On Database Migrations in MongoDB

The database schema is something that tends to evolve along the code. That means, it’ll change rather rapidly at the beginning, then stay the same for a relatively long time, and finally get adjusted only from time to time. While some changes will be both easy and fast to implement (e.g., adding a field), some won’t (e.g., extracting an array field into a separate collection¹).

In a way, the nature of the project decides whether or not you need a proper migration workflow. Most MVPs don’t need one, as they are most likely fine with purging the database every time even a change is made. At the same time, designing and maintaining one is a good practice, as it builds confidence for when it’s actually needed.

Background

In this text, I’ll focus on one of our projects, as I think it’s rather unusual. It’s somehow special, as it’s been in production since late 2014 (I’m leading it since late 2015), and it never got a “stop the world” rewrite. Instead, we work on it daily, and change things step by step, doing a few deploys a week on average.

The database schema has changed significantly, and so has the stack. Its core is a Meteor application, using a MongoDB database as the only source of truth. It exposes both REST and GraphQL APIs, and – of course – both are expected to stay backward-compatible after the database schema changes.

At the time of writing, there were 264 migrations, including the one that went live today. The first one is dated 17 November 2015, meaning that we do a migration roughly every 9 days. (I have never actually checked that… That’s a lot!)

Schema

MongoDB calls itself now a “schemaless database”. I’m pretty sure that a couple of years back, they called it a “schema-free database” (this Stack Overflow question also suggests that), and I think it was slightly better. You can enforce a schema, but you don’t have to. (It’s important, as most projects do that, at least for the majority of their data².)

There are basically two ways of doing that: in the code or in the database.

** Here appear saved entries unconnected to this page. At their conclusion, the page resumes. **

/-- Settles O41: MODEXP is the three checks and then the write-back of the power. -/
theorem modexpIsPowerModulo : Obligations.ModexpIsPowerModulo := by
  intro rd ra rb rc s hs
  refine ⟨decodeOfEncodeIsIdentity (.modexp rd ra rb rc) rfl,
    checkedExponent_outcome (congrArg _ (withSources3_eq ..)) fun hv hm he => ?_⟩
  exact wroteResult_modpow rd _ hs (Bool.and_eq_true_iff.1 hv).2 hm he

/-- Settles O42: CRYPT is MODEXP with one more check, of the block, before the write-back. -/
theorem cryptTransformsBlocksInRange : Obligations.CryptTransformsBlocksInRange := by
  intro rd ra rb rc s hs
  refine ⟨decodeOfEncodeIsIdentity (.crypt rd ra rb rc) rfl,
    checkedExponent_outcome (congrArg _ (withSources3_eq ..)) fun hv hm he => ?_⟩
  by_cases hblock : s.reg ra < 0 ∨ s.reg rc ≤ s.reg ra
  · rw [if_pos hblock, if_pos hblock]
    exact completeRecoverable_eq .blockTooLarge s
  · rw [if_neg hblock, if_neg hblock]
    exact wroteResult_modpow rd _ hs (Bool.and_eq_true_iff.1 hv).2 hm he

/-- The one ending of CRYPT that passes every check (R131). -/
theorem crypt_wroteResult {s : State} {ra rb rc : Reg} (rd : Reg) (hs : s.RegsInRange) (ha : s.isValid ra = true)
    (hb : s.isValid rb = true) (hc : s.isValid rc = true) (he : 0 ≤ s.reg rb) (h0 : 0 ≤ s.reg ra)
    (hlt : s.reg ra < s.reg rc) : ∃ t, exec (.crypt rd ra rb rc) s = .next t ∧
      WroteResult rd (s.reg ra ^ (s.reg rb).toNat % s.reg rc) s t := by
  obtain ⟨-, t, ht, hw⟩ := cryptTransformsBlocksInRange rd ra rb rc s hs
  rw [if_pos (by simp [ha, hb, hc]), if_neg (h0.trans_lt hlt).not_ge, if_neg he.not_gt,
    if_neg (not_or.2 ⟨h0.not_gt, hlt.not_ge⟩)] at hw
  exact ⟨t, ht, hw⟩

/-- Every command keeps the registers in range, whichever way it ends (R189). -/
theorem RegsInRange.exec {i : Instr} {s t : State} (hs : s.RegsInRange) (ht : exec i s = .next t) : t.RegsInRange := by
  obtain ⟨t', ht', hend⟩ := exec_commandEnd i s
  obtain rfl : t' = t := Host.Outcome.next.inj (ht'.symm.trans ht)
  cases hend with
  | ok hu => exact hu.regs hs
  | recoverable | fatal | waiting => exact hs

/-! ### The key (R17) and the round trip (R134 (b)) -/

/-- The exponent 0 is congruent to 1 for the modulus 1 alone, and that takes both primes to be 2. -/
theorem pos_of_modEq_one {p q k : Nat} (hp : p.Prime) (hq : q.Prime) (hpq : p ≠ q)
    (h : k ≡ 1 [MOD (p - 1) * (q - 1)]) : 0 < k := by
  by_contra hk
  obtain rfl : k = 0 := by omega
  obtain ⟨hp1, hq1⟩ := mul_eq_one.1 (Nat.dvd_one.1 (Nat.modEq_zero_iff_dvd.1 h.symm))
  have := hp.pos
  have := hq.pos
  omega

/-- Modulo each prime the exponent acts as 1, by Fermat's little theorem, and the primes are coprime; no block need be
coprime to the modulus. -/
theorem pow_modEq_self_of_key {p q k : Nat} (hp : p.Prime) (hq : q.Prime) (hpq : p ≠ q)
    (h : k ≡ 1 [MOD (p - 1) * (q - 1)]) (v : Int) : v ^ k ≡ v [ZMOD p * q] := by
  have hk := pos_of_modEq_one hp hq hpq h
  have hdvd : (p - 1) * (q - 1) ∣ k - 1 := (Nat.modEq_iff_dvd' hk).1 h.symm
  have fermat {r : Nat} (hr : r.Prime) (hd : r - 1 ∣ (p - 1) * (q - 1)) : v ^ k ≡ v [ZMOD r] := by
    simpa using Int.ModEq.pow_eq_pow hr (hd.trans hdvd) hk one_pos v
  have coprime : (p : Int).natAbs.Coprime (q : Int).natAbs := (Nat.coprime_primes hp hq).2 hpq
  exact (Int.modEq_and_modEq_iff_modEq_mul coprime).1
    ⟨fermat hp (Nat.dvd_mul_right ..), fermat hq (Nat.dvd_mul_left ..)⟩

/-- The second power undoes the first, for a block in `[0, n - 1]`. -/
theorem pow_pow_emod_of_key {p q : Nat} (hp : p.Prime) (hq : q.Prime) (hpq : p ≠ q) {e d n v : Int} (he : 0 ≤ e)
    (hd : 0 ≤ d) (hn : n = p * q) (h : e * d ≡ 1 [ZMOD (p - 1) * (q - 1)]) (h0 : 0 ≤ v) (hlt : v < n) :
    (v ^ e.toNat % n) ^ d.toNat % n = v := by
  subst hn
  have key : e.toNat * d.toNat ≡ 1 [MOD (p - 1) * (q - 1)] := by
    rw [← Int.natCast_modEq_iff]
    push_cast [hp.one_le, hq.one_le, Int.toNat_of_nonneg he, Int.toNat_of_nonneg hd]
    exact h
  calc (v ^ e.toNat % (p * q)) ^ d.toNat % (p * q)
    _ = v ^ (e.toNat * d.toNat) % (p * q) := by
      rw [pow_mul]
      exact (Int.mod_modEq _ _).pow _
    _ = v % (p * q) := pow_modEq_self_of_key hp hq hpq key v
    _ = v := Int.emod_eq_of_lt h0 hlt

/-- Settles O43: the first CRYPT keeps the second key and the modulus and leaves a block in range, so the second passes
its checks too, and what it writes is the first block. -/
theorem rsaRoundTrip : Obligations.RsaRoundTrip := by
  intro p q rv re rk rn rc rd s hs hp hq hpq ⟨hv, he, hk, hn⟩ hprod he0 hk0 hkey h0 hlt hck hcn
  have hpos : 0 < s.reg rn := h0.trans_lt hlt
  obtain ⟨t, ht, hwt⟩ := crypt_wroteResult rc hs hv he hn he0 h0 hlt
  have ⟨_, hvalid, hc, hkept⟩ := hwt
  obtain ⟨hkvalid, hkreg⟩ := hkept rk hck.symm
  obtain ⟨hnvalid, hnreg⟩ := hkept rn hcn.symm
  have hc0 : 0 ≤ t.reg rc := by rw [hc]; exact Int.emod_nonneg _ hpos.ne'
  have hclt : t.reg rc < t.reg rn := by rw [hc, hnreg]; exact Int.emod_lt_of_pos _ hpos
  obtain ⟨u, hu, hwu⟩ := crypt_wroteResult rd (RegsInRange.exec hs ht) hvalid (hkvalid.trans hk) (hnvalid.trans hn)
    (hkreg ▸ hk0) hc0 hclt
  rw [hc, hkreg, hnreg, pow_pow_emod_of_key hp hq hpq he0 hk0 hprod hkey h0 hlt] at hwu
  exact ⟨t, u, ht, hu, hwt, hwu⟩

end Sys2Proof.Machine
end

section
/-! SUPPORT. extended_euclidean_core (`44_extended_euclid.md`): the rows of R143 as one sequence, what every row keeps, the
row that is returned, and the three commands, which are their checks and then the write-back of that row. -/

namespace Sys2Proof.Machine

/-! ### The rows (R143) -/

/-- Row `i` of R143 for the operands `a`, `b`, as `(r, cx, cy)`; it goes on past the row that the algorithm returns. -/
def euclidRow (a b : Int) : Nat → Int × Int × Int
  | 0 => (a, 1, 0)
  | 1 => (b, 0, 1)
  | i + 2 => euclidRow a b i - fdiv (euclidRow a b i).1 (euclidRow a b (i + 1)).1 • euclidRow a b (i + 1)

/-- The quotient of two rows, `q[i + 2]` of R143. -/
def euclidQuot (a b : Int) (i : Nat) : Int := fdiv (euclidRow a b i).1 (euclidRow a b (i + 1)).1

section
variable (a b : Int) (i : Nat)

theorem euclidRow_rem : (euclidRow a b (i + 2)).1 =
    (euclidRow a b i).1 - euclidQuot a b i * (euclidRow a b (i + 1)).1 := rfl

theorem euclidRow_cx : (euclidRow a b (i + 2)).2.1 =
    (euclidRow a b i).2.1 - euclidQuot a b i * (euclidRow a b (i + 1)).2.1 := rfl

theorem euclidRow_cy : (euclidRow a b (i + 2)).2.2 =
    (euclidRow a b i).2.2 - euclidQuot a b i * (euclidRow a b (i + 1)).2.2 := rfl

/-- Every row is the Bézout combination of the operands that its coefficients say (R146). -/
theorem euclidRow_bezout : a * (euclidRow a b i).2.1 + b * (euclidRow a b i).2.2 = (euclidRow a b i).1 := by
  induction i using Nat.twoStepInduction with
  | zero => simp [euclidRow]
  | one => simp [euclidRow]
  | more i ih0 ih1 =>
    rw [euclidRow_rem, euclidRow_cx, euclidRow_cy, ← ih0, ← ih1]
    ring

/-- Two rows that follow each other have the gcd of the operands. -/
theorem gcd_euclidRow : Int.gcd (euclidRow a b i).1 (euclidRow a b (i + 1)).1 = Int.gcd a b := by
  induction i with
  | zero => rfl
  | succ i ih => rw [euclidRow_rem, Int.gcd_comm, Int.gcd_sub_mul_right_left, ih]

end

theorem euclidRow_rem_nonneg {a b : Int} (ha : 0 ≤ a) (hb : 0 ≤ b) (i : Nat) : 0 ≤ (euclidRow a b i).1 := by
  induction i using Nat.twoStepInduction with
  | zero => exact ha
  | one => exact hb
  | more i ih0 ih1 =>
    rw [euclidRow_rem, euclidQuot, fdiv, mul_comm, ← Int.emod_def]
    rcases ih1.eq_or_lt with h | h
    · rwa [← h, Int.emod_zero]
    · exact Int.emod_nonneg _ h.ne'

theorem euclidQuot_nonneg {a b : Int} (ha : 0 ≤ a) (hb : 0 ≤ b) (i : Nat) : 0 ≤ euclidQuot a b i :=
  Int.ediv_nonneg (euclidRow_rem_nonneg ha hb i) (euclidRow_rem_nonneg ha hb (i + 1))

/-! ### The size of the coefficients (R145) -/

/-- Coefficients `x`, `x'` of two rows with remainders `r`, `r'` do not have the same sign, and their cross sum with the
remainders is `c`: the operand that the coefficients of this column do not multiply. -/
def Interlaced (c r r' x x' : Int) : Prop := x * x' ≤ 0 ∧ |x'| * r + |x| * r' = c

The former is more general, as it allows you to implement anything, including complex conditions, like “this field cannot be greater than this other field from a 3rd party API”. It’s often automated by an ORM (or ODM in MongoDB’s case) like mongoose, or a Meteor-specific package, like aldeed:collection2³.

The latter leaves the code as it is, and implements the validation inside the database. I haven’t seen it in the wild a lot, which is surprising, as it’s possible since 3.2 (late 2015). The idea is simple: define a condition (query) that every document has to meet (match). As 3.6 (late 2017) introduced the $jsonSchema query operator⁴, you can effectively have a (limited) JSON schema validation handled in the database.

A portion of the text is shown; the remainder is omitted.